Very interested in this route too. Looks awesome.


----------



## M FUNF (Apr 2, 2008)

Garmisch to Salzburg can be done in one day with stops for photos and lunch.


----------



## AggieKnight (Dec 26, 2008)

frank325 said:


> Interesting. We'll be going from Fussen to Salzburg in April and this looks very interesting. I hadn't heard of this yet but just googled it - http://www.losapos.com/german_alpine_road_alpenstrasse
> 
> I'm like you though, I'd like to see how to best trim this route down so it can be completed in, maybe, 5 or 6 hours tops?

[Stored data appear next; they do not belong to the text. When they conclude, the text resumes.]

/-- Register tables of block THM (chapter 06). -/
def regsThm0 : List RegSpec := [
  ⟨0x70000, 1, 0x0, 1, 0x0, false, false, -- THM_CTL
    [⟨16, 16, .w1s, .val 0, .none, []⟩, ⟨13, 12, .rwl, .val 0, .bit 0x70000 16, [(0, 2)]⟩, ⟨11, 8, .rwl, .val 3, .bit 0x70000 16, [(1, 15)]⟩, ⟨5, 0, .rwl, .val 15, .bit 0x70000 16, [(1, 63)]⟩]⟩,
  ⟨0x70004, 1, 0x0, 1, 0x0, false, false, -- THM_STATUS
    [⟨17, 17, .ro, .val 0, .none, []⟩, ⟨16, 16, .ro, .val 0, .none, []⟩, ⟨15, 0, .ro, .val 0, .none, []⟩]⟩,
  ⟨0x70008, 1, 0x0, 1, 0x0, false, false, -- THM_BROKEN_CFG
    [⟨31, 24, .rwl, .val 8, .bit 0x70000 16, []⟩, ⟨23, 16, .rwl, .val 30, .bit 0x70000 16, [(5, 255)]⟩]⟩,
  ⟨0x7000C, 1, 0x0, 1, 0x0, false, false, -- THM_CURVE
    [⟨7, 0, .rw, .val 20, .none, [(5, 60)]⟩]⟩,
  ⟨0x70100, 16, 0x10, 1, 0x0, false, false, -- THM_ZONE_CFG
    [⟨27, 24, .rwl, .zoneTarget, .bit 0x70000 16, [(0, 8)]⟩, ⟨20, 18, .rwl, .val 0, .bit 0x70000 16, []⟩, ⟨17, 8, .rwl, .val 768, .bit 0x70000 16, []⟩, ⟨7, 0, .rwl, .val 16, .bit 0x70000 16, []⟩]⟩,
  ⟨0x70104, 16, 0x10, 1, 0x0, false, false, -- THM_ZONE_THR
    [⟨9, 0, .rwl, .val 768, .bit 0x70000 16, []⟩]⟩,
  ⟨0x70108, 16, 0x10, 1, 0x0, false, false, -- THM_ZONE_STAT
    [⟨31, 29, .ro, .val 0, .none, []⟩, ⟨28, 24, .ro, .val 0, .none, []⟩, ⟨15, 0, .ro, .val 0, .none, []⟩]⟩,
  ⟨0x7010C, 16, 0x10, 1, 0x0, false, false, -- THM_ZONE_PRED
    [⟨31, 16, .rw, .val 0, .none, []⟩, ⟨15, 0, .rw, .val 0, .none, []⟩]⟩,
  ⟨0x70200, 8, 0x4, 1, 0x0, false, false, -- THM_GROUP
    [⟨19, 16, .rwl, .val 0, .bit 0x70000 16, []⟩, ⟨15, 0, .rwl, .val 0, .bit 0x70000 16, []⟩]⟩,
  ⟨0x70220, 8, 0x4, 1, 0x0, false, false, -- THM_THR_DUTY
    [⟨9, 0, .ro, .val 0, .none, []⟩]⟩,
  ⟨0x71000, 280, 0x8, 1, 0x0, false, false, -- THM_SNS_CFG
    [⟨5, 5, .rwl, .snsEn, .bit 0x70000 16, []⟩, ⟨4, 0, .rwl, .snsZone, .bit 0x70000 16, [(0, 15), (31, 31)]⟩]⟩,
  ⟨0x71004, 280, 0x8, 1, 0x0, false, false, -- THM_SNS_LVL
    [⟨31, 0, .rwl, .snsLevels, .bit 0x70000 16, []⟩]⟩]

/-- Register tables of block THM (chapter 06). -/
def regsThm1 : List RegSpec := [
  ⟨0x72000, 280, 0x4, 1, 0x0, false, false, -- THM_SNS_VAL
    [⟨31, 31, .ro, .val 0, .none, []⟩, ⟨30, 28, .ro, .val 0, .none, []⟩, ⟨27, 16, .ro, .val 0, .none, []⟩, ⟨15, 0, .ro, .val 0x8000, .none, []⟩]⟩,
  ⟨0x73000, 9, 0x4, 1, 0x0, false, false, -- THM_BROKEN
    [⟨31, 0, .w1c, .val 0, .none, []⟩]⟩,
  ⟨0x73040, 9, 0x4, 1, 0x0, false, false, -- THM_BROKEN_SET
    [⟨31, 0, .ro, .val 0, .none, []⟩]⟩,
  ⟨0x74000, 16, 0x8, 1, 0x0, false, false, -- THM_FAN_CFG
    [⟨31, 16, .rwl, .val 0, .bit 0x70000 16, []⟩, ⟨9, 8, .rwl, .val 1, .bit 0x70000 16, []⟩, ⟨7, 0, .rwl, .val 20, .bit 0x70000 16, [(1, 255)]⟩]⟩,
  ⟨0x74004, 16, 0x8, 1, 0x0, false, false, -- THM_FAN_STAT
    [⟨31, 31, .ro, .val 0, .none, []⟩, ⟨30, 30, .ro, .val 0, .none, []⟩, ⟨25, 16, .ro, .val 0, .none, []⟩, ⟨15, 0, .ro, .val 0, .none, []⟩]⟩,
  ⟨0x74100, 4, 0x8, 1, 0x0, false, false, -- THM_PUMP_CFG
    [⟨31, 16, .rwl, .val 0, .bit 0x70000 16, []⟩, ⟨12, 12, .rwl, .val 0, .bit 0x70000 16, []⟩, ⟨11, 8, .rwl, .val 0, .bit 0x70000 16, []⟩, ⟨7, 0, .rwl, .val 20, .bit 0x70000 16, [(1, 255)]⟩]⟩,
  ⟨0x74104, 4, 0x8, 1, 0x0, false, false, -- THM_PUMP_STAT
    [⟨31, 31, .ro, .val 0, .none, []⟩, ⟨30, 30, .ro, .val 0, .none, []⟩, ⟨29, 29, .ro, .val 0, .none, []⟩, ⟨25, 16, .ro, .val 0, .none, []⟩, ⟨15, 0, .ro, .val 0, .none, []⟩]⟩,
  ⟨0x74200, 4, 0x8, 1, 0x0, false, false, -- THM_FLOW_CFG
    [⟨31, 16, .rwl, .val 0, .bit 0x70000 16, []⟩, ⟨15, 8, .rwl, .val 0, .bit 0x70000 16, []⟩, ⟨7, 0, .rwl, .val 0, .bit 0x70000 16, []⟩]⟩,
  ⟨0x74204, 4, 0x8, 1, 0x0, false, false, -- THM_FLOW_STAT
    [⟨31, 31, .ro, .val 0, .none, []⟩, ⟨15, 0, .ro, .val 0, .none, []⟩]⟩,
  ⟨0x74300, 8, 0x4, 1, 0x0, false, false, -- THM_VALVE_CFG
    [⟨16, 16, .rwl, .val 0, .bit 0x70000 16, []⟩, ⟨15, 8, .rwl, .val 50, .bit 0x70000 16, []⟩, ⟨7, 0, .rwl, .val 40, .bit 0x70000 16, [(10, 100)]⟩]⟩,
  ⟨0x74320, 1, 0x0, 1, 0x0, false, false, -- THM_VALVE_CTL
    [⟨15, 8, .ro, .val 0, .none, []⟩, ⟨7, 0, .rw, .val 0, .none, []⟩]⟩]

/-- Register tables of block LKD (chapter 07). -/
def regsLkd : List RegSpec := [
  ⟨0x80000, 1, 0x0, 1, 0x0, false, false, -- LKD_CTL
    [⟨7, 0, .rwl, .val 0, .bit 0x50000 16, []⟩]⟩,
  ⟨0x80004, 1, 0x0, 1, 0x0, false, false, -- LKD_STATUS
    [⟨31, 24, .ro, .val 0, .none, []⟩, ⟨23, 16, .ro, .val 0, .none, []⟩, ⟨15, 8, .ro, .val 0, .none, []⟩, ⟨7, 0, .ro, .val 0, .none, []⟩]⟩,
  ⟨0x80008, 1, 0x0, 1, 0x0, false, false, -- LKD_VALVE_LEAK
    [⟨7, 0, .rwl, .val 0, .bit 0x50000 16, []⟩]⟩,
  ⟨0x80100, 8, 0x10, 1, 0x0, false, false, -- LKD_ZONE_CFG
    [⟨31, 24, .rwl, .val 0, .bit 0x50000 16, []⟩, ⟨23, 16, .rwl, .val 100, .bit 0x50000 16, [(10, 255)]⟩, ⟨15, 8, .rwl, .val 200, .bit 0x50000 16, []⟩, ⟨7, 0, .rwl, .val 50, .bit 0x50000 16, [(5, 200)]⟩]⟩,
  ⟨0x80104, 8, 0x10, 1, 0x0, false, false, -- LKD_ZONE_MEAS
    [⟨31, 16, .ro, .val 0xFFFF, .none, []⟩, ⟨15, 0, .ro, .val 0xFFFF, .none, []⟩]⟩,
  ⟨0x80108, 8, 0x10, 1, 0x0, false, false, -- LKD_ZONE_WET
    [⟨31, 0, .cnt, .val 0, .none, []⟩]⟩,
  ⟨0x8010C, 8, 0x10, 1, 0x0, false, false, -- LKD_ZONE_TFAIL
    [⟨31, 0, .cnt, .val 0, .none, []⟩]⟩]

/-- Register tables of block SEQ (chapter 03). -/
def regsSeq0 : List RegSpec := [
  ⟨0x90000, 1, 0x0, 1, 0x0, false, false, -- SEQ_CTL
    [⟨2, 2, .w1s, .val 0, .none, []⟩, ⟨1, 1, .rwl, .val 0, .bit 0x90000 2, []⟩]⟩,
  ⟨0x90004, 1, 0x0, 1, 0x0, false, false, -- SEQ_STATUS
    [⟨3, 2, .ro, .val 0, .none, []⟩, ⟨1, 1, .ro, .val 0, .none, []⟩, ⟨0, 0, .ro, .val 0, .none, []⟩]⟩,
  ⟨0x90008, 1, 0x0, 1, 0x0, false, false, -- SEQ_INPUT_CFG
    [⟨23, 16, .rwl, .val 10, .bit 0x90000 2, [(1, 100)]⟩, ⟨15, 8, .rwl, .val 140, .bit 0x90000 2, [(0, 144)]⟩, ⟨7, 0, .rwl, .val 88, .bit 0x90000 2, [(80, 255)]⟩]⟩,
  ⟨0x9000C, 1, 0x0, 1, 0x0, false, false, -- SEQ_PREC
    [⟨1, 0, .rwl, .val 0, .bit 0x90000 2, [(0, 2)]⟩]⟩,
  ⟨0x90010, 1, 0x0, 1, 0x0, false, false, -- SEQ_RBCAP_SLOT
    [⟨31, 24, .rw, .val 4, .none, []⟩, ⟨15, 0, .rwl, .val 1200, .bit 0x90000 2, []⟩]⟩,
  ⟨0x90014, 1, 0x0, 1, 0x0, false, false, -- SEQ_RBCAP_TRAY
    [⟨15, 0, .rwl, .val 10000, .bit 0x90000 2, []⟩]⟩,
  ⟨0x90018, 1, 0x0, 1, 0x0, false, false, -- SEQ_PMIC_LIM
    [⟨31, 16, .rwl, .val 1435, .bit 0x90000 2, []⟩, ⟨15, 0, .rwl, .val 1045, .bit 0x90000 2, []⟩]⟩,
  ⟨0x90024, 1, 0x0, 1, 0x0, false, false, -- SEQ_EFUSE_STATUS
    [⟨31, 24, .w1c, .val 0, .none, []⟩, ⟨23, 16, .ro, .val 0, .none, []⟩, ⟨15, 8, .ro, .val 0, .none, []⟩, ⟨7, 0, .ro, .val 0, .none, []⟩]⟩,
  ⟨0x90030, 2, 0x4, 1, 0x0, false, false, -- SEQ_DOM_EN
    [⟨31, 0, .ro, .val 0, .none, []⟩]⟩,
  ⟨0x90038, 2, 0x4, 1, 0x0, false, false, -- SEQ_DOM_PG
    [⟨31, 0, .ro, .val 0, .none, []⟩]⟩,
  ⟨0x90040, 2, 0x4, 1, 0x0, false, false, -- SEQ_DOM_FAULT
    [⟨31, 0, .w1c, .val 0, .none, []⟩]⟩,
  ⟨0x90100, 48, 0x8, 1, 0x0, false, false, -- SEQ_DOM_CFG
    [⟨29, 28, .rwl, .val 1, .bit 0x90000 2, []⟩, ⟨27, 20, .rwl, .val 10, .bit 0x90000 2, []⟩, ⟨19, 12, .rwl, .val 20, .bit 0x90000 2, []⟩, ⟨9, 8, .rwl, .val 0, .bit 0x90000 2, [(0, 1)]⟩, ⟨7, 4, .rwl, .val 15, .bit 0x90000 2, [(0, 7), (15, 15)]⟩, ⟨3, 0, .rwl, .val 15, .bit 0x90000 2, [(0, 8), (15, 15)]⟩]⟩]

/-- Register tables of block SEQ (chapter 03). -/
def regsSeq1 : List RegSpec := [
  ⟨0x90104, 48, 0x8, 1, 0x0, false, false, -- SEQ_DOM_BUS
    [⟨24, 23, .rwl, .val 0, .bit 0x90000 2, []⟩, ⟨22, 16, .rwl, .val 0, .bit 0x90000 2, []⟩, ⟨15, 8, .rwl, .val 0, .bit 0x90000 2, []⟩, ⟨7, 0, .rwl, .val 0, .bit 0x90000 2, []⟩]⟩,
  ⟨0x90300, 8, 0x4, 1, 0x0, false, false, -- SEQ_EFUSE_CFG
    [⟨11, 4, .rwl, .val 50, .bit 0x90000 2, [(1, 255)]⟩, ⟨3, 0, .rwl, .val 15, .bit 0x90000 2, [(0, 7), (15, 15)]⟩]⟩,
  ⟨0x90340, 9, 0x4, 1, 0x0, false, false, -- SEQ_CLAUSE_STAT
    [⟨31, 24, .ro, .val 0, .none, []⟩, ⟨23, 12, .ro, .val 0, .none, []⟩, ⟨11, 7, .ro, .val 0, .none, []⟩, ⟨6, 5, .ro, .val 0, .none, []⟩]⟩,
  ⟨0x90380, 9, 0x4, 1, 0x0, false, false, -- SEQ_BIND
    [⟨13, 13, .rw, .val 0, .none, []⟩, ⟨12, 8, .rw, .val 0, .none, []⟩, ⟨5, 5, .rw, .val 0, .none, []⟩, ⟨4, 0, .rw, .val 0, .none, []⟩]⟩]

If you check my trip report, you can see how I trimmed the Alpenstrasse into a single day's easy drive. I wouldn't recommend the Austrian part of the route that I chose, but otherwise, it was a glorious drive.

Overall, I enjoyed the drive enough that I've booked marked your link for consideration on my next ED.


----------



## Trinitony (Feb 10, 2010)

The Google Map listed below was prepared by *Alfred G* and shows the Alpenstrasse route from Lindau to Berchtesgaden. Google estimates that it will take just under 8 hours to drive.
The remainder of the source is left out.